[Aim of the exercise]
In the data below, find each line containing the string "invalidSymbol" and return it.
**** Record excerpts
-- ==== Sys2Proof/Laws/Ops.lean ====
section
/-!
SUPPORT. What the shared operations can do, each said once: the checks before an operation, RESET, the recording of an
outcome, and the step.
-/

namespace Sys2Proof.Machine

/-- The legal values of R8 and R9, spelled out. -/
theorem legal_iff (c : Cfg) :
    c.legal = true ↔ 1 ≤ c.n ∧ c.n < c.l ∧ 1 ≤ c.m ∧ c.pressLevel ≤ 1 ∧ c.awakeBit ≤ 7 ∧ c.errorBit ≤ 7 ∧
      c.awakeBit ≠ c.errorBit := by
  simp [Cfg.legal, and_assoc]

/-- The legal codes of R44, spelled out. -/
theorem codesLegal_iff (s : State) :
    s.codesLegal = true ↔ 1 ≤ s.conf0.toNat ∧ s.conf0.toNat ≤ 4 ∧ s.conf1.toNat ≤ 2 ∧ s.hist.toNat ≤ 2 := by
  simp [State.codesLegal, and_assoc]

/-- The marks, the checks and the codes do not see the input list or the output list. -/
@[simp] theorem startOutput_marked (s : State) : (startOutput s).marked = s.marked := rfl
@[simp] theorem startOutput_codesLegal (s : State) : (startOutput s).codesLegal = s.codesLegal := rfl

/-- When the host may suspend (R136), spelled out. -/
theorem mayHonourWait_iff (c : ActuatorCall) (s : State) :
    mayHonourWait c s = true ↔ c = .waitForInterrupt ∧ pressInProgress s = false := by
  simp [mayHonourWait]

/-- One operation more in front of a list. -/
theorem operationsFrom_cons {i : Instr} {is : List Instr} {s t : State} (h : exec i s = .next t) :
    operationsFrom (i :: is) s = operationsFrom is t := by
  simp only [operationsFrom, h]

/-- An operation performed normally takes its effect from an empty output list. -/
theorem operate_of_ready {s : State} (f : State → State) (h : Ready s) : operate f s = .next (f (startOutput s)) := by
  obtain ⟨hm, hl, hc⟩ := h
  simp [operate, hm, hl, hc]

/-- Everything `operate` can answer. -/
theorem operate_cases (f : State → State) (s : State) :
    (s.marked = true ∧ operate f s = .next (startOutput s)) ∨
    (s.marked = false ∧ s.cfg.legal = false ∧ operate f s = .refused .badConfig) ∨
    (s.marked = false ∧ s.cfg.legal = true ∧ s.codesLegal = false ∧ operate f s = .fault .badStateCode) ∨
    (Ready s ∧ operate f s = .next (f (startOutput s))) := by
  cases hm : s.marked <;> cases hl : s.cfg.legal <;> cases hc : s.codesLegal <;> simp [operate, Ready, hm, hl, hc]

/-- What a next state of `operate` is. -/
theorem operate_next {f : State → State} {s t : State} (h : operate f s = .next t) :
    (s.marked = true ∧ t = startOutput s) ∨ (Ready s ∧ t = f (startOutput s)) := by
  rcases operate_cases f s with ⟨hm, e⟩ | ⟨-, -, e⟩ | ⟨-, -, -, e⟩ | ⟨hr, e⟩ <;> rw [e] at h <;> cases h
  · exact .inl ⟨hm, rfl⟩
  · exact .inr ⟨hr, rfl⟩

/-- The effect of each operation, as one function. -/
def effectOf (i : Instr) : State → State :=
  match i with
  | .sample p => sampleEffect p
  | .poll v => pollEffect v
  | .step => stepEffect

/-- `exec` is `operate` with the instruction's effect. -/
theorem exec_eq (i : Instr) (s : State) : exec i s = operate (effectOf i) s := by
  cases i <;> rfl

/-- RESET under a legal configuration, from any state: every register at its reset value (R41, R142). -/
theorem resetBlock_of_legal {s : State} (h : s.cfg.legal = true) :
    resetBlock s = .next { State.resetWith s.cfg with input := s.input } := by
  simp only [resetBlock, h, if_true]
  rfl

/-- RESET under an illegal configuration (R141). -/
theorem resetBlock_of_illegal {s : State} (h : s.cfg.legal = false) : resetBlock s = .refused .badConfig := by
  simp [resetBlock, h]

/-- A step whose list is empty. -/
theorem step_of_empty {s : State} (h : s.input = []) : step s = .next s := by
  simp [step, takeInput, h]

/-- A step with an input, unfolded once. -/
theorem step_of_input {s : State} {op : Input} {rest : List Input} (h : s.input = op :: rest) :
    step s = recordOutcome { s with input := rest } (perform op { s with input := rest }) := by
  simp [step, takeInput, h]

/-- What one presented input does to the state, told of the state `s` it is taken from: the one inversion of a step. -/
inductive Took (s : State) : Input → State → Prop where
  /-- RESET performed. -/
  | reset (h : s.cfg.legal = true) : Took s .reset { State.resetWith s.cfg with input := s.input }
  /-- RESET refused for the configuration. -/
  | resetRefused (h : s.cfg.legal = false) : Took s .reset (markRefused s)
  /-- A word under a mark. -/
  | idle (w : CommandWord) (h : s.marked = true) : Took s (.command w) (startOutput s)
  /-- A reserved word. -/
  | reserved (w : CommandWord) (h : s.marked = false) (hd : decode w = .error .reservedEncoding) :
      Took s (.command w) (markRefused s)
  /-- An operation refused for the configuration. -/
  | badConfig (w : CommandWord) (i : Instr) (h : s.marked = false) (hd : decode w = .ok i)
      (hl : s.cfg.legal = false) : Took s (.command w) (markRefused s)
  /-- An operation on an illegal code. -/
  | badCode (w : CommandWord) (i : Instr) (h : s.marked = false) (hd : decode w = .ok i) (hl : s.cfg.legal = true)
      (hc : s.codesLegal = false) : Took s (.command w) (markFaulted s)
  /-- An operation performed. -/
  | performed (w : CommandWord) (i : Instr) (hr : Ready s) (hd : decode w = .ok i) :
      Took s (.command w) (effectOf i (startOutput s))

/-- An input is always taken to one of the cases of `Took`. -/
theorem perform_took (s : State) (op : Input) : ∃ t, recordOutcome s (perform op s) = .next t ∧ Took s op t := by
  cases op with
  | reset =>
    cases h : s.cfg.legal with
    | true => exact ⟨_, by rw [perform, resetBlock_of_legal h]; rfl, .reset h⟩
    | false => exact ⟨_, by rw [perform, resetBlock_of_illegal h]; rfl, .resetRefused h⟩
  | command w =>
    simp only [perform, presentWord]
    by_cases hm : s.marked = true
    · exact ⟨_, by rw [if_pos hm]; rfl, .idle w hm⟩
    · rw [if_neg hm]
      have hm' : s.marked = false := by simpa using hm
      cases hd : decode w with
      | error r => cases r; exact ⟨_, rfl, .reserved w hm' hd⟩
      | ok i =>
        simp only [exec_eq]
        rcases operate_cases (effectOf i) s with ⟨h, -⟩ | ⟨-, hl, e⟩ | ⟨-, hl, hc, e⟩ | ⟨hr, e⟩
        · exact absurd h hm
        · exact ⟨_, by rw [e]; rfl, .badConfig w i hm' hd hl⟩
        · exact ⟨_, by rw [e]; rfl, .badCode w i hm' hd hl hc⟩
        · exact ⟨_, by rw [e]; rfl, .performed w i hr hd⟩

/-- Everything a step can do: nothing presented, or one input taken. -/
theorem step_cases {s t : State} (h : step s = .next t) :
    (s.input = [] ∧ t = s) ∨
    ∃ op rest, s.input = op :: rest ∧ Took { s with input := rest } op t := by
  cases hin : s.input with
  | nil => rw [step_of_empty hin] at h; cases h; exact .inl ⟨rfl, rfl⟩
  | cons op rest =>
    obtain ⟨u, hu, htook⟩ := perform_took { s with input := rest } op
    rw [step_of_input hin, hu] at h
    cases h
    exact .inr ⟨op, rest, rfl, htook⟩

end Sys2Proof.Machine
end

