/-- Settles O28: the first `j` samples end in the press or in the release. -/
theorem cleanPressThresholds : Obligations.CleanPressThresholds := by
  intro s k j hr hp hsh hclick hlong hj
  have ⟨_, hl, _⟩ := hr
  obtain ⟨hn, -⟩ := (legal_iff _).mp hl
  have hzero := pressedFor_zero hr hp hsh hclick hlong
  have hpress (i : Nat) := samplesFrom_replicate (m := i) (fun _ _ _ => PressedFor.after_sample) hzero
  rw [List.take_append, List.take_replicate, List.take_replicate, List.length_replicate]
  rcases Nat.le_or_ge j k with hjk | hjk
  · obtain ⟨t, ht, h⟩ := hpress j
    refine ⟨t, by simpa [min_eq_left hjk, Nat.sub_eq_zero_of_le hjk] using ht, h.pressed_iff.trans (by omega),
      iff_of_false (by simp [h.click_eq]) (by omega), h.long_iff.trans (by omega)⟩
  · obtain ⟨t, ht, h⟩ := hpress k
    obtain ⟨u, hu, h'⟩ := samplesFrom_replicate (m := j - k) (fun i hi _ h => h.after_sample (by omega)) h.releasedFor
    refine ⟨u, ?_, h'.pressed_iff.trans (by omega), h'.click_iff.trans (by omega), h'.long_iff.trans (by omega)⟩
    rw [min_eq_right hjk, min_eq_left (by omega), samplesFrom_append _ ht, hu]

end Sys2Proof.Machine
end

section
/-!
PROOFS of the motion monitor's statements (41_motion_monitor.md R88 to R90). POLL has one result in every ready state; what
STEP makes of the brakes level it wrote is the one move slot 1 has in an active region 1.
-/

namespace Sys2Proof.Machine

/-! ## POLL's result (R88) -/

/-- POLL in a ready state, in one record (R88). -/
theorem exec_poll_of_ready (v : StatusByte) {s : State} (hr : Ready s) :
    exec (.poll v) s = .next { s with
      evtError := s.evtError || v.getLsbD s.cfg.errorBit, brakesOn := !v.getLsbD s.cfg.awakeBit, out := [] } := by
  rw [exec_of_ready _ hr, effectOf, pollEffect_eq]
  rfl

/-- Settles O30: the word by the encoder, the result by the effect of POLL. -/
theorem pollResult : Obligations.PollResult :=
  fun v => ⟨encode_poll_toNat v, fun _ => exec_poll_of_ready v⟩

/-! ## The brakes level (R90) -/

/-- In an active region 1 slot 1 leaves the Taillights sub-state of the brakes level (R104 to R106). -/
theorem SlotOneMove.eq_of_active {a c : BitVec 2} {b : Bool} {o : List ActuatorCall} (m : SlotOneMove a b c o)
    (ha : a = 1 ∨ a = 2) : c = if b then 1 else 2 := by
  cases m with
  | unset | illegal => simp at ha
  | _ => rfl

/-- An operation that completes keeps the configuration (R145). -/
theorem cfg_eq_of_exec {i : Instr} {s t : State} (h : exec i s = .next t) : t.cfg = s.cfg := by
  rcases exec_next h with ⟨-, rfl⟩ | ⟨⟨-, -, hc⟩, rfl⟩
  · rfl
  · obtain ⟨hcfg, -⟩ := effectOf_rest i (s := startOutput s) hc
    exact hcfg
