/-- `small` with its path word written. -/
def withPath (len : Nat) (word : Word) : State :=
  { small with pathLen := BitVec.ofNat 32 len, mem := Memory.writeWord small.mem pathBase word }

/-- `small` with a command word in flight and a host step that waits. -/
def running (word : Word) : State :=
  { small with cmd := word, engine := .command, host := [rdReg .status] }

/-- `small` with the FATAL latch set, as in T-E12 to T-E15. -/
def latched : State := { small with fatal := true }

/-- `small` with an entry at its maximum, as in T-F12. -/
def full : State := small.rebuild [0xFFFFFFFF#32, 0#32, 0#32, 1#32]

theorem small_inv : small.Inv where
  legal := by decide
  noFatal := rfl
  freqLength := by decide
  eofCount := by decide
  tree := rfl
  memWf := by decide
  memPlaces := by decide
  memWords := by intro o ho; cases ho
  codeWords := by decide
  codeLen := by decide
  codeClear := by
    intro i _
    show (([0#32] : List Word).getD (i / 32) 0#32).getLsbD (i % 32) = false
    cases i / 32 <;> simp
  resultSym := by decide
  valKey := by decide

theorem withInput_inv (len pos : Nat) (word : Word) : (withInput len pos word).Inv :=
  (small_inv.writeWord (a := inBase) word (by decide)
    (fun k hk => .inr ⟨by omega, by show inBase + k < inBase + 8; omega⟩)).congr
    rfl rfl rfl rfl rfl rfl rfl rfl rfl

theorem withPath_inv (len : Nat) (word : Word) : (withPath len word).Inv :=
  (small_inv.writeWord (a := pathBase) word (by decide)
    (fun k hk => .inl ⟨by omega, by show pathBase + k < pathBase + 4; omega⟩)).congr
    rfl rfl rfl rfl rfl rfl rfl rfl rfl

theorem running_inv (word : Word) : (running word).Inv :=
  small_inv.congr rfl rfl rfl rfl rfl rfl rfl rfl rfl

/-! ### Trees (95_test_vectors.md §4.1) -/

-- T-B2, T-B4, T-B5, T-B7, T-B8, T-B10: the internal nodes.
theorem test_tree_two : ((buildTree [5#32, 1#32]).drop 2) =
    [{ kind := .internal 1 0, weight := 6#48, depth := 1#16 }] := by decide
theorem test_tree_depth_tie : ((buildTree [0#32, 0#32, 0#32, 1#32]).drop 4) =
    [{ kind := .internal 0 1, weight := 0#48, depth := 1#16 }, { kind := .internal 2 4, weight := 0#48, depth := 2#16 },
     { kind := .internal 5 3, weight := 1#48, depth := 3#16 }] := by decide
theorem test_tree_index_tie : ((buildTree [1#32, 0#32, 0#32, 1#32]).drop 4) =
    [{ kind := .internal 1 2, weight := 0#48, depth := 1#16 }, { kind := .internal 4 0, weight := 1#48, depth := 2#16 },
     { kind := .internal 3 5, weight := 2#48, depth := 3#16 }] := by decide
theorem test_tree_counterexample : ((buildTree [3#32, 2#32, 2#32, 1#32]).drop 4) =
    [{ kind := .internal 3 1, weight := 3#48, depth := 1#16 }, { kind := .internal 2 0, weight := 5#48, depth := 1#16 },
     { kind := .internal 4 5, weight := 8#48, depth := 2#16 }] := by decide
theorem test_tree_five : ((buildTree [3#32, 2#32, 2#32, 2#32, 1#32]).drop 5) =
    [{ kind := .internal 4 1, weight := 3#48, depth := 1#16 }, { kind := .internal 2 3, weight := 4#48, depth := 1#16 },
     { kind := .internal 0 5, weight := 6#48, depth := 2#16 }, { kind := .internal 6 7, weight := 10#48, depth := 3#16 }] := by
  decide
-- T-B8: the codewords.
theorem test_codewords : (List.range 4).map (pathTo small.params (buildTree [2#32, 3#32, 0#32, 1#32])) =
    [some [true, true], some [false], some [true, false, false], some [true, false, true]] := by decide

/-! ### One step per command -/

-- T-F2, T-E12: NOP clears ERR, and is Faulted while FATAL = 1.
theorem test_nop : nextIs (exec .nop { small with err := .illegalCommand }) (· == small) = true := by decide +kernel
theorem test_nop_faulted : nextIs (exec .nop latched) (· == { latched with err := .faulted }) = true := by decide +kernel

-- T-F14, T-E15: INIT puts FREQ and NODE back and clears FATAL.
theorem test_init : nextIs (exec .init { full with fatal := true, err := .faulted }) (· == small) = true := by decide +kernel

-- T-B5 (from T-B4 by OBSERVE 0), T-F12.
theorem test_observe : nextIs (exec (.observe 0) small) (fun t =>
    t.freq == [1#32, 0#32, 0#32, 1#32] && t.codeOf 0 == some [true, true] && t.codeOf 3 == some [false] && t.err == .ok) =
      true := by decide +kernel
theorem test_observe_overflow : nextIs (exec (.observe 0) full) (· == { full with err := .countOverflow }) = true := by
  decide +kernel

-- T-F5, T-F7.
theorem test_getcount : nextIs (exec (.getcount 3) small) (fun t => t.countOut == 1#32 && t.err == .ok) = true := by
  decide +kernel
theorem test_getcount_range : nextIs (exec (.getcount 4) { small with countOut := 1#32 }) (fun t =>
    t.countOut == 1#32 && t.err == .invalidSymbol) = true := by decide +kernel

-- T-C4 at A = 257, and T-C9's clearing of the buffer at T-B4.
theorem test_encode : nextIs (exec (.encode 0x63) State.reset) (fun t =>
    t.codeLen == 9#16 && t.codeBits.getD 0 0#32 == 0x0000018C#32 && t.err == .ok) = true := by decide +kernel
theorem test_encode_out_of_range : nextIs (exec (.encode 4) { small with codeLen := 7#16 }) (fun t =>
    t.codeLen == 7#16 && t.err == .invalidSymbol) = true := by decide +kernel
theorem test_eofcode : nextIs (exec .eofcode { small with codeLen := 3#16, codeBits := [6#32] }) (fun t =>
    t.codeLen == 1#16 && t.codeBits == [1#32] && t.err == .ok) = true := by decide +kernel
********
[Solution for this problem]
    t.countOut == 1#32 && t.err == .invalidSymbol) = true := by decide +kernel
    t.codeLen == 7#16 && t.err == .invalidSymbol) = true := by decide +kernel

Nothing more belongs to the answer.